Survival Rates by Lung Cancer Stage

As mentioned above, survival rates do not reflect differences in individuals. In addition, keep in mind that not everyone with a particular stage of lung cancer has the same prognosis. Staging lung cancer can help guide treatment, but there is a wide spectrum of cancers within each stage.

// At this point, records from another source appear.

-- ==== Sys2Proof/Tests/Slice0.lean ====
section
/-!
SUPPORT. Tests of the model against values worked out from the spec by hand, the ill-formed commands that `wellFormed` refuses,
and, for the statements for the provers, states and operands that meet their hypotheses.
-/
namespace Sys2Proof.Tests
open Sys2Proof Sys2Proof.Machine Sys2Proof.Claims

set_option Elab.async false

/-! ### Ill-formed commands, one for each check -/

/-- Cores 0 to 10,367 (R18). -/
theorem test_ill_formed_core_words :
    ([.streamAccumulate 10368 false, .streamInitialise 10368 false, .wash 10368 false, .washTransposed 10368 false,
      .heldWeightRowWrite 10368, .tokenLanding 10368, .operationLanding 10368, .readout 10368 false, .collectiveTrigger 10368 false,
      .loopClose 10368 false, .conditionalExit 10368 false, .setLevel 10368 false, .setBase 10368 false, .setStrides 10368 false,
      .setStream 10368 false, .loadImm 10368 false, .sendMessage 10368 false, .postWindow 10368 false, .waitRecv 10368 false,
      .waitSend 10368 false, .collectiveBind 10368 false, .unbind 10368 false, .endProgram 10368 false, .breakPoint 10368 false,
      .checkRegister 10368 false, .illegalFormatWord 10368 false, .chunkPacker 10368] : List Instr).all (fun c => !c.wellFormed) = true := by decide +kernel

theorem test_ill_formed_vector_words :
    ([.vectorNop 10368 false, .vectorLd 10368 false, .vectorSt 10368 false, .ldb 10368 false, .lds 10368 false, .sts 10368 false,
      .treq 10368 false, .vectorAdd 10368 false, .vectorSub 10368 false, .vectorMul 10368 false, .vectorFma 10368 false,
      .fnma 10368 false, .vectorMin 10368 false, .vectorMax 10368 false, .abs 10368 false, .neg 10368 false, .vectorMov 10368 false,
      .vectorCeq 10368 false, .clt 10368 false, .cle 10368 false, .vectorSel 10368 false, .vectorAnd 10368 false, .vectorOr 10368 false,
      .vectorXor 10368 false, .vectorShl 10368 false, .vectorShr 10368 false, .vectorAsr 10368 false, .ldexp 10368 false,
      .sgn 10368 false, .padd 10368 false, .psub 10368 false, .pmul 10368 false, .pfma 10368 false, .pmin 10368 false,
      .pmax 10368 false] : List Instr).all (fun c => !c.wellFormed) = true := by decide +kernel

theorem test_ill_formed_tile_words :
    ([.cvt 10368 false, .cvt32 10368 false, .cvt16 10368 false, .scl 10368 false, .rsum 10368 false, .rmax 10368 false,
      .rmin 10368 false, .ramax 10368 false, .rssq 10368 false, .csum 10368 false, .cmax 10368 false, .cmin 10368 false,
      .camax 10368 false, .cssq 10368 false, .trn 10368 false, .exp 10368 false, .log 10368 false, .rsqrt 10368 false,
      .sin 10368 false, .cos 10368 false, .rcp 10368 false, .had 10368 false, .hadf 10368 false, .hadl 10368 false] : List Instr).all
      (fun c => !c.wellFormed) = true := by decide +kernel

theorem test_ill_formed_scalar_words :
    ([.scalarNop 10368 false, .scalarAdd 10368 false, .scalarSub 10368 false, .scalarAnd 10368 false, .scalarOr 10368 false,
      .scalarXor 10368 false, .scalarShl 10368 false, .scalarShr 10368 false, .scalarAsr 10368 false, .scalarCeq 10368 false,
      .cltu 10368 false, .clts 10368 false, .scalarMin 10368 false, .scalarMax 10368 false, .scalarSel 10368 false,
      .scalarMov 10368 false, .scalarMul 10368 false, .mulhu 10368 false, .mulhs 10368 false, .scalarLd 10368 false,
      .scalarSt 10368 false, .mvg 10368 false, .fadd 10368 false, .fsub 10368 false, .fmul 10368 false, .scalarFma 10368 false,
      .fmin 10368 false, .fmax 10368 false, .fclt 10368 false, .f64to32 10368 false, .f32to64 10368 false] : List Instr).all
      (fun c => !c.wellFormed) = true := by decide +kernel

/-- Cores, generators, quadrants, panels, channels, port dies and regions (R17 to R20, R71, R189, R192). -/
theorem test_ill_formed_units :
    ([.runAheadFetch 10368 0, .runAheadFetch 0 4, .stagedLineArrival 10368 0 false, .stagedLineArrival 0 4 false, .gatherToWindow 48,
      .gatherToFarMemory 48, .scatterAdd ⟨48, []⟩, .coreLaunch 10368 0, .coreLaunch 0 4096, .reservoirPatrolScrub 12 [] 0,
      .sramCorrectedErrorRate 12 0, .gddr7Refresh 32, .gddr7TemperatureReadout 32 0, .gddr7EccCountRead 32 0,
      .gddr7RetriesExhausted 32 0 0 false, .gddr7RetriesExhausted 0 (4 * 65536) 0 false, .gddr7RetriesExhausted 0 0 16384 false,
      .dmaSegmentIssue 4 none, .chunkReceive 4, .adder 4, .energyMetering 12 0 0, .classFallback 12, .clampRelease 12 0,
      .clampRelease 0 12, .stopAtTileBoundary 10368, .coreStateAccess 10368 .readPc, .firmwareWatchdog 5] : List Instr).all
      (fun c => !c.wellFormed) = true := by decide +kernel

/-- Protected lines (R399 to R408): lines of 128 B, 16,384 to a region; no level beyond the two nodes. -/
theorem test_ill_formed_lines :
    ([.protectedLineRead (4 * 65536) 0 none true true, .protectedLineRead 0 16384 none true true, .protectedLineRead 0 0 (some 3) true true,
      .protectedLineWrite (4 * 65536) 0 ⟨(List.replicate 128 0), []⟩, .protectedLineWrite 0 16384 ⟨(List.replicate 128 0), []⟩,
      .protectedLineWrite 0 0 ⟨(List.replicate 127 0), []⟩, .partialLineWrite (4 * 65536) 0 0 [0] none true, .partialLineWrite 0 16384 0 [0] none true,
      .partialLineWrite 0 0 0 [] none true, .partialLineWrite 0 0 128 [0] none true, .partialLineWrite 0 0 0 [0] (some 3) true,
      .regionRekey (4 * 65536) 0 [], .moduleAreaPatrol 4 [] [], .moduleAreaPatrol 0 [(80, 0)] [], .moduleAreaPatrol 0 [(0, 16384)] [],
      .moduleAreaPatrol 0 [] [(80, 0, 0)], .moduleAreaPatrol 0 [] [(0, 3, 0)], .moduleAreaPatrol 0 [] [(0, 0, 256)],
      .protectedLineWrite 0 0 ⟨(List.replicate 128 0), [16384]⟩] : List Instr).all (fun c => !c.wellFormed) = true := by decide +kernel

/-- Darval ports 0 to 19 and peers (R20, R281); a codeword holds ten flits of 64 B, its numbers 10 bits (R263). -/
theorem test_ill_formed_links :
    ([.portBringUp 20, .peerDetectTimeout 20, .equalisationAttempt 20 true, .bringUpRetry 20, .helloFlit 20, .retrain 20,
      .retrainRequest 20, .portLost 20, .portUpAgain 20, .ackAndCredit 20, .packetSend 20, .bulkWrite 20, .chunksPacket 20,
      .sparsePairs 20, .gatherPacket 20, .abortPacket 20, .endToEndAck 20, .sessionKind1 20, .sessionKind2 20, .sessionKind3 20,
      .realTimeParcel 20, .bulkResponse 20, .sessionRetry 1024, .sessionRekey 1024, .galleryRetransmission 1024, .endToEndAckTimer 1024,
      .railDestinationLost 1024, .codewordReceive 20 0 0 0 (List.replicate 10 (List.replicate 64 0)),
      .codewordReceive 0 545 0 0 (List.replicate 10 (List.replicate 64 0)), .codewordReceive 0 0 1024 0 (List.replicate 10 (List.replicate 64 0)), .codewordReceive 0 0 0 1024 (List.replicate 10 (List.replicate 64 0)),
      .codewordReceive 0 0 0 0 (List.replicate 9 (List.replicate 64 0)), .codewordReceive 0 0 0 0 (List.replicate 10 (List.replicate 63 0))]
      : List Instr).all (fun c => !c.wellFormed) = true := by decide +kernel

/-- Host ports, functions and queues (R300, R302, R314). -/
theorem test_ill_formed_host :
    ([.attach 2 ⟨0, true, none⟩ 2 2 false 0 0 0 0, .attach 0 ⟨17, true, none⟩ 2 2 false 0 0 0 0, .attach 0 ⟨0, true, some 2⟩ 2 2 false 0 0 0 0,
      .detach 2 ⟨⟨0, true, none⟩, false, 0, 0⟩, .detach 0 ⟨⟨17, true, none⟩, false, 0, 0⟩, .sillage 2 ⟨⟨0, true, none⟩, false, 0, 0⟩ 0 0,
      .sillage 0 ⟨⟨17, true, none⟩, false, 0, 0⟩ 0 0, .detach 0 ⟨⟨0, false, some 16⟩, false, 0, 0⟩,
      .atelierReset 2 ⟨⟨0, true, none⟩, false, 0, 0⟩ 0, .atelierReset 0 ⟨⟨17, true, none⟩, false, 0, 0⟩ 0, .sqTail 2 0 0 0, .sqTail 0 17 0 0, .sqTail 0 0 2048 0, .cqHead 2 0 0 0, .cqHead 0 17 0 0,
      .cqHead 0 0 2048 0, .perstAssert 2, .perstRelease ⟨2, true⟩, .hotReset 2, .pcieLinkLoss 2, .pcieLinkUp 2 640 16, .functionLevelReset 2 0,
      .functionLevelReset 0 17, .detachmentQueueDestroy 2048, .atsInvalidation 2 none 0, .commandFetch 2048 ⟨none, none, none, ⟨[], []⟩, none⟩, .commandStart 2048,
      .recoveryWrite 2 0 0 none true] : List Instr).all (fun c => !c.wellFormed) = true := by decide +kernel

/-- Jobs, descriptors, ateliers, classes, slots and object kinds (R287, R303, R317, R330, R370). -/
theorem test_ill_formed_objects :
    ([.transferTagGrant 16 none, .stepLaunch 4096, .layerCountGather 4096, .updateRoutineLaunch 4096 ⟨0, none⟩, .sealRecordBuild 4096,
      .sealDecision 4096, .sealActions ⟨4096, none⟩, .sealTimeout 4096, .collectiveLaunch 4096 0, .collectiveLaunch 0 16384, .collectiveTimeout 4096 0,
      .collectiveTimeout 0 16384, .collectiveCompletion 4096 0, .collectiveCompletion 0 16384, .objectRelease 5 0, .sliceEnd 4096, .decant 4096 0,
      .decant 0 4096, .periodBoundary 16, .occurrenceOpening 16 0, .occurrenceOpening 0 64, .passEnd 16 0, .passEnd 0 16, .slotDeadline 16 0,
      .slotDeadline 0 16, .tagDrainBound 16] : List Instr).all (fun c => !c.wellFormed) = true := by decide +kernel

  • Stage 1 Non-Small Cell – The overall 5-year survival rate for stage 1A lung cancer is 49% and for 1B is 45%.
  • Stage 2 Non-Small Cell – The overall survival rate with stage 2A lung cancer is 30% and for stage 2B lung cancer, 31%.
  • Stage 3A Non-Small Cell – The overall survival rate for stage 3A lung cancer is 14%, but this varies widely among different cancers that are classified as stage 3A.
  • Stage 3B Non-Small Cell – The 5-year survival rate with stage 3B lung cancer is only 5%. The median survival time with treatment is 13 months.
  • Stage 4 (Metastatic) Non-Small Cell – The overall 5-year survival rate with stage 4 lung cancer is sadly only 1%. The median survival time is about 8 months.
  • Small Cell Lung Cancer – The overall 5-year survival rate for both stages of small cell lung cancer (limited stage plus extensive stage) is only about 6%. Without treatment, the average life expectancy for extensive disease is 2 to 4 months, and with treatment is 6 to 12 months.

American Cancer Society. Cancer Facts and Figures 2014. Atlanta: American Cancer Society; 2014. Cancer Society. Lung Cancer (Non-Small Cell.) Non-Small Cell Lung Cancer Survival Rates by Stage. 04/30/2014. http://www.moverfairfaxva.comAmerican Cancer Society. Lung Cancer (Small Cell.) Small Cell Lung Cancer Survival Rates by Stage. Updated 02/11/14. for Disease Control and Prevention. National Program of Cancer Registries. United States Cancer Statistics. 1995-2005 Cancer Incidence and Mortality Data. Accessed 02/16/10. http://www.moverfairfaxva.comEbright, M. et al. Clinical pattern and pathologic stage but not histologic features predict outcome for bronchioloalveolar carcinoma. The Annals of Thoracic Surgery. 2002. 74(15):1640-6.Henschke, C. et al. Survival of patients with stage 1 lung cancer detected on CT screening. The New England Journal of Medicine. 2006. 355(17):1763-71.Liu, Y. et al. Prognosis and Recurrent Patterns in Bronchioloalveolar Carcinoma. Chest. 2000. 118:940-947.National Cancer Institute. Non-Small Cell Lung Cancer Treatment (PDQ). Stage 0 Non-Small Cell Lung Cancer. Updated 08/06/14. Cancer Institute. Non-Small Cell Lung Cancer Treatment (PDQ). Stage 1 Non-Small Cell Lung Cancer. Updated 08/06/14. Cancer Institute. Non-Small Cell Lung Cancer Treatment (PDQ). Stage II Non-Small Cell Lung Cancer. Updated 09/06/14. Cancer Institute. Non-Small Cell Lung Cancer (PDQ). Stage IIIA Non-Small Cell Lung Cancer. Updated 08/06/14. Cancer Institute. Non-Small Cell Lung Cancer (PDQ). Stage IIIB Non-Small Cell Lung Cancer. Updated 08/06/14. http://www.moverfairfaxva.comNational Cancer Institute. Non-Small Cell Lung Cancer (PDQ). Stage IV Non-Small Cell Lung Cancer. Updated 08/06/14. Cancer Institute. Small Cell Lung Cancer Treatment (PDQ). Updated 08/06/14., A. et al. Influence of smoking cessation after diagnosis of early-stage lung cancer on prognosis: systematic review of observational studies with meta-analysis. British Medical Journal BMJ2010:340:b5569. Published online 21 January 2010.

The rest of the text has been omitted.